[Start of section]
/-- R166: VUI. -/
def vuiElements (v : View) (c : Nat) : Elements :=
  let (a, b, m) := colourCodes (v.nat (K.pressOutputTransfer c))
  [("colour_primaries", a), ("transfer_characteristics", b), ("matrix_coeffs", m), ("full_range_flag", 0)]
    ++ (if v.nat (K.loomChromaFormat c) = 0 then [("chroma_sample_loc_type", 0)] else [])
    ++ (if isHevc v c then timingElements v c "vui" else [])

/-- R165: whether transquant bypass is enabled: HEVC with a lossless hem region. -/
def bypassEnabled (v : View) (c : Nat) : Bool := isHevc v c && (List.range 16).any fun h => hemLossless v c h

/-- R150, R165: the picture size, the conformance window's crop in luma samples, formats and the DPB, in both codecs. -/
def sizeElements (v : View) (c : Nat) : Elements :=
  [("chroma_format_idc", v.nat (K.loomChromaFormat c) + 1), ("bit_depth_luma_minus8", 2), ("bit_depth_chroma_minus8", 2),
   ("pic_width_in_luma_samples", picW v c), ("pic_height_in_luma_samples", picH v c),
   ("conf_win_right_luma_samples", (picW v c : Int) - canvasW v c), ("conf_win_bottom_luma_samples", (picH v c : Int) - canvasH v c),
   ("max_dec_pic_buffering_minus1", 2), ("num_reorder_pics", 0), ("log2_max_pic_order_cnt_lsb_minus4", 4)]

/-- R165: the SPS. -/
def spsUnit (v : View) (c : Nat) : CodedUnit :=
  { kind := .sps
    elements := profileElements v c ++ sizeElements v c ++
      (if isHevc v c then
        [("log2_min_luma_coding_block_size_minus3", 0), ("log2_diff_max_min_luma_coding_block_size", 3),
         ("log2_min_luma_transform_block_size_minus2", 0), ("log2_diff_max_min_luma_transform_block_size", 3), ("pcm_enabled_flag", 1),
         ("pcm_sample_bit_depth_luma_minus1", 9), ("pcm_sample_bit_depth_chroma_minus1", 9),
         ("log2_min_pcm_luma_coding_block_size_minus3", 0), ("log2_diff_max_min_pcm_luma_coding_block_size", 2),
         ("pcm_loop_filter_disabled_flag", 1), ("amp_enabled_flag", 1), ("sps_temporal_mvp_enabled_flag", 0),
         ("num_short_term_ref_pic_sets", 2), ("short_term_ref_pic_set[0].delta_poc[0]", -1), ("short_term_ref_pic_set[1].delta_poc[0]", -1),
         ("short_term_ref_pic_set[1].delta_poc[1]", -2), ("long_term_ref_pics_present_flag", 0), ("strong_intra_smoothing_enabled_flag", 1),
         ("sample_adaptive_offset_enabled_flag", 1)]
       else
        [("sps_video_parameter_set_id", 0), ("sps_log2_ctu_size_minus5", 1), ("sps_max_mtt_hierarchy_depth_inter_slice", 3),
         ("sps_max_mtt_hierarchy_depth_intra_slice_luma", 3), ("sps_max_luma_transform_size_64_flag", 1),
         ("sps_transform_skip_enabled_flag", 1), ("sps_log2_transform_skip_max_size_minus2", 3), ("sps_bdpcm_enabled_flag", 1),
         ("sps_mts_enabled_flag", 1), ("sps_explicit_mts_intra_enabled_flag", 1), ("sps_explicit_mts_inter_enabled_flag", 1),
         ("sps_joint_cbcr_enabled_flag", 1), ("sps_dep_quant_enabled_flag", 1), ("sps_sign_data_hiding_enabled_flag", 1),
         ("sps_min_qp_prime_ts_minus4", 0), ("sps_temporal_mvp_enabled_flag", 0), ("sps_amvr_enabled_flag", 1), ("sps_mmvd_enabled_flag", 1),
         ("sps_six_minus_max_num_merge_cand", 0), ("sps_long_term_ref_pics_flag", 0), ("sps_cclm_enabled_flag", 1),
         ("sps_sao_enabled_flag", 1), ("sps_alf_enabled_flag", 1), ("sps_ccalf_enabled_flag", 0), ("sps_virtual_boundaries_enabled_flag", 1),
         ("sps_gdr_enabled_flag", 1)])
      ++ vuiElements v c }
[End of section]
**Problem to work on**:
Output the full listing exactly as given.

**Written solution**:
/-- R166: VUI. -/
def vuiElements (v : View) (c : Nat) : Elements :=
  let (a, b, m) := colourCodes (v.nat (K.pressOutputTransfer c))
  [("colour_primaries", a), ("transfer_characteristics", b), ("matrix_coeffs", m), ("full_range_flag", 0)]
    ++ (if v.nat (K.loomChromaFormat c) = 0 then [("chroma_sample_loc_type", 0)] else [])
    ++ (if isHevc v c then timingElements v c "vui" else [])

/-- R165: whether transquant bypass is enabled: HEVC with a lossless hem region. -/
def bypassEnabled (v : View) (c : Nat) : Bool := isHevc v c && (List.range 16).any fun h => hemLossless v c h

/-- R150, R165: the picture size, the conformance window's crop in luma samples, formats and the DPB, in both codecs. -/
def sizeElements (v : View) (c : Nat) : Elements :=
  [("chroma_format_idc", v.nat (K.loomChromaFormat c) + 1), ("bit_depth_luma_minus8", 2), ("bit_depth_chroma_minus8", 2),
   ("pic_width_in_luma_samples", picW v c), ("pic_height_in_luma_samples", picH v c),
   ("conf_win_right_luma_samples", (picW v c : Int) - canvasW v c), ("conf_win_bottom_luma_samples", (picH v c : Int) - canvasH v c),
   ("max_dec_pic_buffering_minus1", 2), ("num_reorder_pics", 0), ("log2_max_pic_order_cnt_lsb_minus4", 4)]

/-- R165: the SPS. -/
def spsUnit (v : View) (c : Nat) : CodedUnit :=
  { kind := .sps
    elements := profileElements v c ++ sizeElements v c ++
      (if isHevc v c then
        [("log2_min_luma_coding_block_size_minus3", 0), ("log2_diff_max_min_luma_coding_block_size", 3),
         ("log2_min_luma_transform_block_size_minus2", 0), ("log2_diff_max_min_luma_transform_block_size", 3), ("pcm_enabled_flag", 1),
         ("pcm_sample_bit_depth_luma_minus1", 9), ("pcm_sample_bit_depth_chroma_minus1", 9),
         ("log2_min_pcm_luma_coding_block_size_minus3", 0), ("log2_diff_max_min_pcm_luma_coding_block_size", 2),
         ("pcm_loop_filter_disabled_flag", 1), ("amp_enabled_flag", 1), ("sps_temporal_mvp_enabled_flag", 0),
         ("num_short_term_ref_pic_sets", 2), ("short_term_ref_pic_set[0].delta_poc[0]", -1), ("short_term_ref_pic_set[1].delta_poc[0]", -1),
         ("short_term_ref_pic_set[1].delta_poc[1]", -2), ("long_term_ref_pics_present_flag", 0), ("strong_intra_smoothing_enabled_flag", 1),
         ("sample_adaptive_offset_enabled_flag", 1)]
       else
        [("sps_video_parameter_set_id", 0), ("sps_log2_ctu_size_minus5", 1), ("sps_max_mtt_hierarchy_depth_inter_slice", 3),
         ("sps_max_mtt_hierarchy_depth_intra_slice_luma", 3), ("sps_max_luma_transform_size_64_flag", 1),
         ("sps_transform_skip_enabled_flag", 1), ("sps_log2_transform_skip_max_size_minus2", 3), ("sps_bdpcm_enabled_flag", 1),
         ("sps_mts_enabled_flag", 1), ("sps_explicit_mts_intra_enabled_flag", 1), ("sps_explicit_mts_inter_enabled_flag", 1),
         ("sps_joint_cbcr_enabled_flag", 1), ("sps_dep_quant_enabled_flag", 1), ("sps_sign_data_hiding_enabled_flag", 1),
         ("sps_min_qp_prime_ts_minus4", 0), ("sps_temporal_mvp_enabled_flag", 0), ("sps_amvr_enabled_flag", 1), ("sps_mmvd_enabled_flag", 1),
         ("sps_six_minus_max_num_merge_cand", 0), ("sps_long_term_ref_pics_flag", 0), ("sps_cclm_enabled_flag", 1),
         ("sps_sao_enabled_flag", 1), ("sps_alf_enabled_flag", 1), ("sps_ccalf_enabled_flag", 0), ("sps_virtual_boundaries_enabled_flag", 1),
         ("sps_gdr_enabled_flag", 1)])
      ++ vuiElements v c }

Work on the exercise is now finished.